Marylander: Man does it feel good to be back home in Baltimore! Michael: You betcha! Now we’re a week away from the NFL Draft, and boy the tensions are growing. Allan: Whistling (What are we going to be doing on Draft Night) Michael: You, Edgar, Poe, Darkness, and the Salty Marylander are going to be the emcees at the Ravens Annual Draft Party at Reckless Shepherd Brewery in Columbia. Poe: Whistling (AWESOME!) Marylander: Boy am I excited to do this especially in front of hundreds of Ravens fans! But what about you two? Jennifer: I’m going to Detroit to cover the draft for us. Marylander: Of course Jennifer. I knew you were definitely going since you’re our reporting expert, but is Michael coming with you? Michael: Yes I am. Well I may not have the insane reporting skills that my girl has but I know my facts. Poe: Whistling (That’s right buddy) Michael: And of course, Jennifer wanted us to be alone for the weekend. I was kinda hesitant towards having a romantic weekend while covering the draft, but hey give the people what they want. Jennifer: This is why I love you so much. MWA! Michael: Yup, more mistletoe for the grinder. Jennifer: Anyways, you guys can go relax on the pool deck. Raven Bros: Whistling (YEAH BOY!)

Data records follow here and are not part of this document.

-- ==== Sys2Proof/Machine/UnitsHost.lean ====
section
/-! DEFINITION. The state of the host side of the device: supplies and pins, chip mode and conditions, link, HDM window,
slices, queue pairs and jobs (chapters 01 to 04, 21). -/

namespace Sys2Proof.Machine

/-- The chip modes (R39). -/
inductive Mode where
  | boot | assay | ceremony | service | drain | maintenance | umbra | halt
  deriving DecidableEq, Repr

/-- The life-cycle states (CHIP_MODE.LC, R94). -/
inductive Lc where
  | blank | factory | sealed | owned | returned | scrapped
  deriving DecidableEq, Repr

/-- The slice states (SL_STATE.STATE, R115). -/
inductive SliceState where
  | absent | configured | active | quiescing | resetting
  deriving DecidableEq, Repr

/-- Supplies, resets and reference pins (R511 to R513, R526). -/
structure Supply where
  /-- Every rail is in tolerance. -/
  railsGood : Bool
  /-- Power-on reset is held. -/
  por : Bool
  /-- RESET# is low. -/
  resetLow : Bool
  /-- RESET# was asserted and waits for record writes in flight (R343). -/
  resetWaiting : Bool
  /-- Held in reset until RESET# returns high (R526). -/
  resetHeld : Bool
  /-- When a supply warning was raised (R512). -/
  warnedAt : Option Nat
  /-- SYS_CLK is present (R511). -/
  sysClk : Bool
  /-- The root domain runs from VDD_AUX; otherwise from VBAT (R513). -/
  onAux : Bool
  /-- Uptime at which VDD_AUX became good; none when it has been good for longer than 50 ms (R112). -/
  auxAt : Option Nat
  /-- VBAT is present (R510). -/
  vbat : Bool
  deriving DecidableEq, Repr

/-- The output pins whose level the spec fixes: true is asserted. -/
structure Pins where
  /-- FAULT# (R479). -/
  faultN : Bool
  /-- ALERT# (R528). -/
  alertN : Bool
  /-- SMBALERT# (R114). -/
  smbAlertN : Bool
  /-- TPPS_OUT is high (R354). -/
  tppsOut : Bool
  deriving DecidableEq, Repr

/-- The chip-level mirrors and controls (R39, R51, R92 to R94, R112). -/
structure Chip where
  mode : Mode
  lc : Lc
  /-- The drained flag (R51). -/
  drained : Bool
  /-- CHIP_HEARTBEAT.COUNT. -/
  heartbeat : W32
  /-- CHIP_HOSTERR.BADACC. -/
  hostErr : W16
  /-- The latched high half of each 64-bit register whose low half was read last, by the register's offset (R93). -/
  lowLatch : FMap (Option W32)
  /-- Viral is signalled (R110). -/
  viral : Bool
  /-- The function is in D3hot (R81). -/
  d3hot : Bool
  /-- The active management core, 0 or 1 (R489). -/
  activeMgmt : Nat
  /-- MCTP endpoint ID (R112). -/
  eid : Byte
  /-- The cause of the last entry into BOOT, by the trigger codes of R539, kept in the root domain. -/
  bootCause : Nat
  /-- The firmware image in use: 0 A, 1 B; none before one has verified (R458). -/
  runImage : Option Nat
  /-- How often BOOT has begun: it selects the generations the volatile handles start from (R144). -/
  boots : Nat
  deriving DecidableEq, Repr

/-- One IDE stream: 0 link stream, 1 selective stream, 2 CXL.cachemem stream (R81, R91). -/
structure IdeStream where
  configured : Bool
  /-- Key sets programmed for the directions: bit 0 receive, bit 1 transmit; bits 2 and 3 say that K_SET_GO has activated them. -/
  keys : Nat
  secure : Bool
  deriving DecidableEq, Repr

/-- An ATS invalidation that waits for the DMAs that use the translation (R102). -/
structure AtsInv where
  tag : Nat
  pasid : Option (BitVec 20)
  addr : Nat
  len : Nat
  deriving DecidableEq, Repr

/-- The attachment (R82 to R104). -/
structure Link where
  up : Bool
  /-- CXL mode (R83). -/
  cxl : Bool
  /-- CHIP_LINK.SPEED code. -/
  speed : Nat
  /-- CHIP_LINK.WIDTH. -/
  width : Nat
  /-- CXL.cache enabled. -/
  cacheEn : Bool
  /-- Bus mastering enabled (Command register). -/
  busMaster : Bool
  /-- ATS enabled (R100). -/
  atsEn : Bool
  /-- The IDE_REQUIRED control (R91). -/
  ideReq : Bool
  ide : FMap IdeStream
  /-- A secured SPDM session is open (R88). -/
  spdm : Bool
  /-- The owner certificate of SPDM slot 1 (R89). -/
  cert1 : List Byte
  /-- ATS invalidations waiting for their DMAs (R102). -/
  ats : List AtsInv
  /-- Base addresses written to the configuration header, by offset (R85). -/
  bars : FMap W32
  /-- MSI-X table words that differ from their reset value (R85, R104). -/
  msix : FMap W32
  /-- MSI-X vectors pending while masked. -/
  msixPend : List Nat
  deriving DecidableEq, Repr

/-- The HDM bulk window (R95 to R98). -/
structure Hdm where
  /-- Window size in units of 256 MiB. -/
  size : Nat
  committed : Bool
  /-- Base programmed in the decoder. -/
  base : W64
  /-- Size programmed in the decoder, in units of 256 MiB. -/
  span : Nat
  /-- The 2 MiB pages in device bias, by window page number. -/
  devBias : FMap Bool
  /-- Window content by window offset; unlisted bytes read 0. -/
  mem : FMap Byte
  /-- Window lines (64 bytes, by line number) whose tag fails. -/
  poison : FMap Bool
  deriving DecidableEq, Repr

/-- The slice configuration block (R118). -/
structure SliceCfg where
  version : Nat
  settings : Nat
  weight : Nat
  lc0Cells : Nat
  lc1En : Nat
  maxOut : Nat
  keySlots : Nat
  hbmGib : Nat
  ports : Nat
  events : Nat
  leafBatch : Nat
  epochOrigin : Nat
  epochLength : Nat
  deriving DecidableEq, Repr

/-- What a PASID index of a slice holds (R121, R534). -/
inductive PasidBind where
  | unbound
  /-- The binding NONE: DMA carries no PASID prefix. -/
  | noPrefix
  | pasid (p : BitVec 20)
  deriving DecidableEq, Repr

/-- A slice reset or removal in progress (R139). -/
structure ResetRec where
  /-- The state held before. -/
  prior : SliceState
  /-- The command whose completion ends it: its job number; none for a host-side reset (R105). -/
  job : Option Nat
  removal : Bool
  /-- The reset is a host-side one: no completion is written (R105). -/
  hostSide : Bool
  deriving DecidableEq, Repr

/-- One slice (R115 to R123, R136). -/
structure Slice where
  state : SliceState
  cfg : SliceCfg
  /-- Bound PASIDs by index 0-7 (R121). -/
  pasids : FMap PasidBind
  /-- Aperture offset and size in GiB (R96). -/
  apOff : Nat
  apSize : Nat
  /-- SL_NOTIFY. -/
  notify : Byte
  /-- Virtual time (R136). -/
  vtime : Rat
  /-- HBM charged to the quota by peer keys, in MiB (R158). -/
  hbmMib : Nat
  /-- The HBM key generation: a new key at creation and at each scrub (R115, R139); none once discarded (R55). -/
  hbmKey : Option Nat
  /-- Increments of every volatile generation of the slice (R144). -/
  volBump : Nat
  resetRec : Option ResetRec
  /-- A removal waiting for the reset in progress: its job (R138). -/
  removeWaits : Option Nat
  deriving DecidableEq, Repr

/-- One queue pair (R123 to R127). -/
structure Qp where
  sqBase : W64
  cqBase : W64
  coherent : Bool
  pasidIdx : Nat
  depth : Nat
  enable : Bool
  /-- ENABLE was cleared and admitted jobs drain (R124). -/
  draining : Bool
  sqTail : Nat
  sqHead : Nat
  cqHead : Nat
  cqTail : Nat
  phase : Bool
  stopped : Bool
  cause : Nat
  /-- The doorbell writes whose entries are not fetched yet, oldest first: how many entries each made available, and the uptime of its
  arrival (R32, R125). -/
  bells : List (Nat × Nat)
  deriving DecidableEq, Repr

/-- A descriptor (R128). -/
structure Desc where
  opcode : Nat
  flags : Nat
  tag : W32
  keyHandle : W64
  inAddr : Nat
  inLen : Nat
  outCap : Nat
  outAddr : Nat
  params : List Byte
  deriving DecidableEq, Repr

/-- Where the value of a key comes from (R329, R333). -/
inductive KeySrc where
  /-- The value itself, read from the volatile tables. -/
  | value (v : List Byte)
  /-- The slot and its generation. -/
  | slot (index gen : Nat)
  /-- The child of another source under a 32-byte label (R326). -/
  | child (parent : KeySrc) (label : List Byte)
  deriving DecidableEq, Repr

/-- A key a job resolved at its admission and holds until it ends (R164). -/
structure KeyRef where
  handle : W64
  kind : Nat
  alg : Nat
  policy : Nat
  depth : Nat
  parent : W64
  label : List Byte
  created : Nat
  rooted : Bool
  src : KeySrc
  deriving DecidableEq, Repr

/-- Where a job stands on its path (R18, R19, R28). -/
inductive JobPos where
  /-- Admitted, no region had room: at the dispatcher. -/
  | waiting
  /-- Queued in region `r`. -/
  | region (r : Nat)
  /-- Queued in block `b`. -/
  | block (b : Nat)
  /-- Running on the unit with this UNIT code (R131). -/
  | running (unit : Nat)
  /-- Waiting for the requests it passed to the block's BNE. -/
  | onBne (b : Nat)
  /-- Result staged; `check` says a check before release is outstanding (R25, R27). -/
  | staged (check : Bool)
  /-- Waiting for its Almanac writes. -/
  | committing
  deriving DecidableEq, Repr

/-- A volatile key a job fills at its release (R143). -/
structure VolFill where
  kind : Nat
  index : Nat
  alg : Nat
  policy : Nat
  value : List Byte
  pub : List Byte
  depth : Nat
  parent : W64
  label : List Byte
  src : Option KeySrc
  rooted : Bool
  hbmMib : Nat
  deriving DecidableEq, Repr

/-- A slot record a job will write (R322). -/
structure SlotNew where
  index : Nat
  alg : Nat
  policy : Nat
  origin : Nat
  seed : List Byte
  pub : List Byte
  /-- LEVELS and the leaf count of a stateful key (R183, R344). -/
  stateful : Option (Nat × Nat × Nat)
  deriving DecidableEq, Repr

/-- An expanded form a job's attempt built or used (R18, R158): the key's handle, none for the peer the job itself fills, its ALG and the
value or public key it is built from, its size in KiB, and the region. -/
structure FormUse where
  handle : Option W64
  alg : Nat
  key : List Byte
  size : Nat
  region : Nat
  deriving DecidableEq, Repr

/-- The staged result of a job (R23). -/
structure JobRes where
  status : Nat
  detail : Nat
  out : List Byte
  /-- The bytes needed, reported with E_CAPACITY. -/
  outNeed : Nat
  result : Nat
  /-- Guarantee flags (R131). -/
  guarantee : Nat
  fills : List VolFill
  slot : Option SlotNew
  /-- Expanded forms the attempt built or used: they enter the region's cache at the release (R18, R21). -/
  forms : List FormUse
  /-- The two reads of the message differed: the signature fails its check (R175). -/
  spoilt : Bool
  deriving DecidableEq, Repr

/-- One admitted job. -/
structure Job where
  id : Nat
  slice : Nat
  qp : Nat
  desc : Desc
  /-- The latency class it runs in. -/
  lc : Nat
  pos : JobPos
  region : Nat
  block : Nat
  /-- The cell, or the other unit of the UNIT field, that runs it. -/
  unit : Nat
  replays : Nat
  /-- Attempts that failed their check before release (R28). -/
  checkFails : Nat
  keys : List KeyRef
  /-- The slice's configuration when the job was admitted (R119). -/
  cfg : SliceCfg
  /-- Uptime of its doorbell write (R32). -/
  since : Nat
  /-- Host read latency of its descriptor's fetch beyond 0.4 µs, in ns: it is added to the LC0 bound (R541). -/
  slack : Nat
  dual : Bool
  res : Option JobRes
  /-- TAI instant of its release. -/
  released : Option Nat
  /-- The time flags of its guarantee as they stood when that instant was taken (R131). -/
  relFlags : Nat
  /-- The reserved slot index (R151). -/
  reserved : Option Nat
  /-- The stateful leaf handed to its attempt (R187). -/
  leaf : Option Nat
  /-- Ledger writes outstanding. -/
  writes : Nat
  /-- Byte strings one part of the job leaves for the next. -/
  saved : List (List Byte)
  /-- The customer image it runs: slice and image sequence (R236). -/
  image : List Byte
  /-- It waits for a condition its command names (a declaration, a ceremony step, a prefill). -/
  parked : Bool
  /-- The UNIT code its last attempt ran on: a replay goes to a different unit (R28). -/
  avoid : Option Nat
  /-- Uptime at which its wait at the dispatcher began. -/
  waitFrom : Nat
  /-- The values of its keys, once an engine has started for it (R164, R333). -/
  vals : Option (List (List Byte))
  /-- The cell of the check before release or of the second execution, once it has started there (R25, R27). -/
  second : Option Nat
  /-- Key blocks of a keyed function that a cached keyed state spares the job (R284, R286). -/
  spared : Nat
  /-- Bytes of the input stream delivered so far (R288). -/
  got : Nat
  /-- What the BNE of the second execution of a hybrid encapsulation has left (R168). -/
  twin : Option (List Byte)
  /-- It waited at the dispatcher for more than 100 µs, and replays of other slices were picked ahead of it (R485). -/
  waitedLong : Bool
  jumped : Bool
  deriving DecidableEq, Repr

/-- What the device sends out, in order of issue. -/
inductive Out where
  /-- Output bytes of a job, posted to host memory under the queue pair's PASID (R100). -/
  | dmaWrite (slice qp : Nat) (pasid : Option (BitVec 20)) (addr : Nat) (bytes : List Byte)
  /-- A completion at an entry of a completion ring, written under the queue pair's PASID (R100, R126). -/
  | completion (slice qp : Nat) (pasid : Option (BitVec 20)) (entry : Nat) (bytes : List Byte)
  /-- A read of descriptors of a submission ring under the queue pair's PASID; coherent through CXL.cache, else by CXL.io (R81, R100). -/
  | ringRead (slice qp : Nat) (pasid : Option (BitVec 20)) (coherent : Bool) (addr len : Nat)
  /-- A read of a job's input from host memory under the queue pair's PASID (R100). -/
  | dmaRead (slice qp : Nat) (pasid : Option (BitVec 20)) (addr len : Nat)
  /-- An MSI-X vector (R99). -/
  | msix (vector : Nat)
  /-- A read result: BAR0, HDM or a configuration read. -/
  | readData (bytes : List Byte)
  /-- Poisoned read data (R96). -/
  | poison
  /-- A DOE or SPDM response: a name for its kind, and its content. -/
  | spdm (kind : Nat) (bytes : List Byte)
  /-- Sideband response bytes (R113). -/
  | sideband (bytes : List Byte)
  /-- An acknowledgement: 0 GPF, 1 ATS invalidation, 2 IDE key, 3 device-bias ownership. -/
  | ack (kind tag : Nat)
  /-- A frame on key lane `port` (R382 and after). -/
  | frame (port : Nat) (bytes : List Byte)
  /-- A command frame or data sent to a custodian card (R406). -/
  | card (slot cmd : Nat) (bytes : List Byte)
  /-- Bits shifted out of, or pins driven by, the debug port (R462). -/
  | tap (kind : Nat) (bytes : List Byte)
  /-- An uncorrectable internal error through AER (R110). -/
  | aer
  deriving DecidableEq, Repr

end Sys2Proof.Machine
end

(2 Days Before the NFL Draft)

(The Night is Still Young playing) Jennifer: What dress should I wear to Detroit on Draft Night? Hm, let’s see. Oh yes! All flowers all the time! I mean one of our more popular players is named Flowers. And boy is Michael going to look so good in this navy suit especially with the purple tie. OH MICHAEL! Michael: Yes! Jennifer: Can you come upstairs here for a minute? Michael: Sure thing. Jennifer: Hey my love. Michael: Whatcha got? Jennifer: I picked out our outfits for our trip to Detroit. Your thoughts? Michael: You really want me to wear a suit on Thursday don’t you? Jennifer: Yup. Both of us need to look like professionals since we might be recording the draftee walk-ins on the red carpet. Plus what’s a beautiful woman without her true love being just as fancy. Michael: Make sense. I’m more surprised you picked out a summer dress that would make Zay Flowers proud considering that it’s going to be kinda chilly at night up there in Motown. By the way he won’t receive any charges by the NFL for the incident involving him and his college girlfriend the week before the Chiefs game. Jennifer: Good! Anyways, you taught me the lesson of toughening up in chilly conditions especially when we first met. Michael: There you go. I see you’re using that to your advantage. Normally I’d wear no sleeves on a night like you are on Thursday where it’s going to be 45 degrees, but hey I must look good to appease you. Jennifer: Very true. We’re going to look so good out there! Michael: I know right. Besides, we’re also going to check in with the Draft Party in Columbia before the event starts, and right when the Ravens are on the clock so they’ll get to see how good looking we are. Jennifer: Hm, I can’t wait for Poe’s reaction. He loves it when I dress up before I go to work at the College Park fashion store in the morning. Michael: Hm, looks like Poe is going to get a massive kick out of you going flower power. Jennifer: HAHAHAHA! I can’t wait for his reaction!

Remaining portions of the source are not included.